Runtime Log Filter Adjustment

Change log filtering while services are running without restart.

How It Works

Each service creates a UNIX socket:
/tmp/log_filter_override_<program_name>_<pid>.sock

Usage Examples

Local Development:
# Find the socket
ls /tmp/log_filter_override_*

# Apply new filter
echo "debug,autopilot=trace" | nc -U /tmp/log_filter_override_autopilot_12345.sock

# Reset to original
echo "reset" | nc -U /tmp/log_filter_override_autopilot_12345.sock
Kubernetes:
# List sockets
kubectl exec autopilot-5d6f8c9b7-xyz -- ls /tmp/log_filter_override_*

# Apply filter
kubectl exec autopilot-5d6f8c9b7-xyz -- sh -c \
  "echo 'trace' | nc -U /tmp/log_filter_override_autopilot_1.sock"

# View response
kubectl logs autopilot-5d6f8c9b7-xyz --tail=10
Docker:
docker exec cow-autopilot sh -c \
  "echo 'debug,shared=trace' | nc -U /tmp/log_filter_override_autopilot_1.sock"

Use Cases

  1. Debug production issues - Enable verbose logging temporarily
  2. Trace specific flows - Focus on particular modules
  3. Reduce noise - Filter out chatty modules
  4. A/B comparison - Compare behavior at different log levels
Changing log filters at runtime is powerful but can generate large volumes of logs. Use trace level sparingly in production.

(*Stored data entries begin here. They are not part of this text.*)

-- ==== Sys2Proof/Machine/Report.lean ====
section
/-!
DEFINITION. The floor plan record (R496–R499) and attestation (R547, R548): FLOOR_PLAN_READ and ATTEST.
-/
namespace Sys2Proof.Machine

/-- A nib's state in the record (R496): 0 enabled, 1 DISABLED, 2 FENCED. -/
def State.nibMark (s : State) (p : Nat) : Nat :=
  match (s.nib p).st with | .disabled => 1 | .fenced => 2 | _ => 0

/-- Nibs in a state of the record; none before step 5 has counted them (R486). -/
def State.nibCount (s : State) (k : Nat) : Nat :=
  if s.boot.meshUp then ((List.range 1280).filter fun p => s.nibMark p == k).length else 0

/-- BOOT.NIBS.BELOW_MIN: fewer than 1,200 nibs are enabled. -/
def State.belowMin (s : State) : Bool := s.boot.meshUp && decide (s.nibCount 0 < 1200)

/-- BOOT.NIBS (R491's table). -/
def State.bootNibs (s : State) : Nat :=
  pack [(11, s.nibCount 0), (11, s.nibCount 1), (11, s.nibCount 2), (1, b2n s.belowMin)]

/-- Bits as bytes, bit 0 first. -/
def bitBytes (n : Nat) (bits : Nat → Bool) : List Byte :=
  leBytes n (((List.range (8 * n)).filter bits).foldl (fun a i => a + 2 ^ i) 0)

/-- Whether a channel is out of service in the record (R496). -/
def State.chanOut (s : State) (c : Nat) : Bool :=
  match (s.chan c).st with | .retired => true | .retiring => true | _ => false

/-- The device section (R496). -/
def State.deviceSection (s : State) : List Byte :=
  leBytes 320 (((List.range 1280).map fun p => s.nibMark p * 4 ^ p).foldl (· + ·) 0) ++
  bitBytes 16 (fun q => s.chanOut q) ++ bitBytes 4 (fun m => s.chanOut (128 + m)) ++
  bitBytes 12 (fun l => !bitAt (s.port (l / 4)).active (l % 4)) ++ bitBytes 4 (fun k => s.scribesOut.contains k) ++
  bitBytes 1 (fun k => k < 4 && (mget {} s.samp k).retired) ++ List.replicate 155 0

/-- A-cycles of a hop between columns i and i + 1 (R18, R497). -/
def hopX (i : Nat) : Nat := if i = 19 then 4 else 1
/-- A-cycles of a hop between rows j and j + 1. -/
def hopY (j : Nat) : Nat := if j = 15 then 4 else 1

/-- The hop block (R497). -/
def hopBlock : List Byte :=
  (List.range 39).map (fun i => BitVec.ofNat 8 (hopX i)) ++ List.replicate 25 0 ++
  (List.range 31).map (fun j => BitVec.ofNat 8 (hopY j)) ++ List.replicate 33 0

/-- BED.RECT (R399). -/
def bedRect (bd : Bed) : Nat := pack [(4, bd.x0), (3, bd.y0), (4, bd.w - 1), (3, bd.h - 1)]

/-- The logical table, padded to 32 bytes (R497). -/
def State.logicalTable (s : State) (b : Nat) : List Byte :=
  let ps := s.bedNibs b
  ps.flatMap (leBytes 2) ++ List.replicate (roundUp (2 * ps.length) 32 - 2 * ps.length) 0

/-- Section header bytes 0–7 (R497), with the bed number and DMA count given. -/
def State.sectionHead (s : State) (b num nch : Nat) : List Byte :=
  leBytes 8 (pack [(5, num), (14, bedRect (s.bed b)), (11, (s.bedNibs b).length), (2, 0), (8, barrierD (s.bed b)), (8, nch)])

/-- BED_DIGEST (R499). -/
def State.bedDigest (s : State) (b : Nat) : List Byte :=
  shake256 16 (s.sectionHead b 0 0 ++ s.logicalTable b ++ hopBlock)

/-- The router a DMA channel attaches to (R19). -/
def dmaRouter (c : Nat) : Nat × Nat := ((MUnit.dma c).router % 40, (MUnit.dma c).router / 40)

/-- A bed section (R497). -/
def State.bedSection (s : State) (b : Nat) : List Byte :=
  let chs := (List.range 64).filter fun c => bitAt (s.dmaMask b) c
  let body := s.logicalTable b ++ hopBlock ++ chs.flatMap fun c =>
    leBytes 4 (pack [(6, c), (2, 0), (6, (dmaRouter c).1), (2, 0), (5, (dmaRouter c).2)])
  s.sectionHead b b chs.length ++ leBytes 8 (64 + body.length) ++ s.bedDigest b ++ List.replicate 32 0 ++ body

/-- The digest of the device section (R496, R548). -/
def State.planDigest (s : State) : List Byte := shake256 16 s.deviceSection

/-- The whole record (R496). -/
def State.floorPlan (s : State) (whole : Bool) (b : Nat) : List Byte :=
  let beds := if whole then bedNums.filter s.bedExists else if s.bedExists b then [b] else []
  let body := (if whole then s.deviceSection else []) ++ beds.flatMap s.bedSection
  leBytes 32 (pack [(16, 0xF1A7), (8, s.sec.cl), (1, b2n s.belowMin), (1, b2n !whole), (6, 0), (32, s.boot.epoch),
    (11, s.nibCount 0), (11, s.nibCount 2), (10, 0), (32, 64 + body.length),
    (128, if whole then leNat s.planDigest else 0)]) ++
  leBytes 32 beds.length ++ body

/-- Write a reply and complete, or reject a buffer that is too small (R368). -/
def State.answer (s : State) (k : Pkt) (bs : List Byte) (r1 : Nat) : State :=
  if k.dbytes < bs.length then s.reject k.ref .badLength 0 bs.length
  else s.replyDone k.ref k.dspace k.daddr bs { r0 := bs.length, r1 := r1 }

/-- FLOOR_PLAN_READ (R496). -/
def execFloorPlanRead (b q : Nat) (s : State) : Out1 :=
  .next (s.command b q 0xB0 fun s k => s.answer k (s.floorPlan (bitAt k.a0 0) b) s.boot.epoch)

/-! ### Attestation (R548) -/

/-- A measurement entry: its kind, its index within the kind, the level of what it measures, its digest. -/
def measurement (kind idx level : Nat) (digest : List Byte) : List Byte :=
  leBytes 4 (pack [(8, kind), (8, idx)]) ++ leBytes 4 level ++ List.replicate 8 0 ++ slice digest 0 32 ++ List.replicate 16 0

/-- The slot the running image came from. -/
def State.runningSlot (s : State) : SMap Byte := if s.sec.running = 0 then s.flash.slotA else s.flash.slotB

/-- Kinds, indices and digests of a report's entries, in order. -/
def State.measured (s : State) (b : Nat) : List (Nat × Nat × List Byte) :=
  let kind (k : Nat) (l : List Licence) : List (Nat × Nat × List Byte) := l.zipIdx.map fun (x : Licence × Nat) =>
    (k, x.2, shake256 32 x.1.bytes)
  let models (c : Nat) : List (List Byte) := (s.bed c).models.filterMap fun e => match e.2 with
    | some m => if m.slots.isEmpty then none else some m.pkg.modelDigest
    | none => none
  let ms := if b = 0 then bedNums.flatMap models else models b
  [(1, 0, Config.componentDigest 1 []), (2, 0, Config.componentDigest 2 s.runningSlot),
   (3, 0, Config.componentDigest 3 s.runningSlot), (4, 0, Config.componentDigest 4 s.runningSlot),
   (5, 0, shake256 32 (mgetRange 0 s.runningSlot 0 128))] ++
  kind 6 (s.flash.licences.filter fun l => leField l.bytes 2 1 == 1) ++
  kind 7 (s.flash.licences.filter fun l => leField l.bytes 2 1 == 2) ++
  [(8, 0, Config.storeDigest s.flash.storeVersion s.flash.store), (9, 0, s.planDigest)] ++
  ms.zipIdx.map fun (x : List Byte × Nat) => (10, x.2, x.1)

/-- The report (R548). Whether an entry's level is a CL or an SVN is not given for each kind: a free value (log 36). -/
def State.attestation (s : State) (b : Nat) (k : Pkt) : List Byte :=
  let ms := s.measured b
  let head := leBytes 12 (pack [(16, 0xA7E5), (8, s.sec.cl),
      (8, b2n s.sec.debug + 2 * b2n (s.sec.upd == .window) + 4 * b2n s.belowMin), (64, s.flash.serial)]) ++
    leBytes 8 k.a0 ++ leBytes 8 k.a1 ++ leBytes 8 k.a2 ++ leBytes 8 k.a3 ++
    leBytes 16 (pack [(64, s.now), (32, s.boot.epoch), (16, ms.length), (8, if b = 0 then 0xFF else b), (8, s.flash.svn)]) ++
    List.replicate 68 0
  let es := ms.zipIdx.flatMap fun (x : (Nat × Nat × List Byte) × Nat) =>
    measurement x.1.1 x.1.2.1 (Config.freeValue 32 (s.draws + x.2)).toNat x.1.2.2
  let body := head ++ es ++ slice s.flash.cert 0 3088
  body ++ slice (Config.falconSign s.draws (shake256 64 body)) 0 1280

/-- ATTEST (R548). -/
def execAttest (b q : Nat) (s : State) : Out1 :=
  .next (s.command b q 0xA0 fun s k =>
    let bs := s.attestation b k
    { s with draws := s.draws + (s.measured b).length + 1 }.answer k bs 0)

end Sys2Proof.Machine
end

Tokio Console (Playground Only)

tokio-console provides runtime inspection of async tasks, but is only available in playground environments due to significant memory overhead.

Enabling tokio-console

Playground Environment:
export TOKIO_CONSOLE=true
docker compose -f playground/docker-compose.fork.yml up --build
tokio-console has significant memory overhead and must never be enabled in production. It’s only compiled into playground builds.

Installation

cargo install --locked tokio-console

Usage

# Connect to service (playground ports)
tokio-console http://localhost:6669  # orderbook
tokio-console http://localhost:6670  # autopilot  
tokio-console http://localhost:6671  # driver
tokio-console http://localhost:6672  # baseline solver
Console Features:
  • View all async tasks
  • Monitor task states (running, idle, polling)
  • Track task resource usage
  • Detect blocking operations
  • Identify task leaks
Playground Ports:
orderbook: 6669
autopilot: 6670
driver:    6671
baseline:  6672
tokio-console requires both tokio_unstable cfg and the tokio-console feature. Production builds exclude these.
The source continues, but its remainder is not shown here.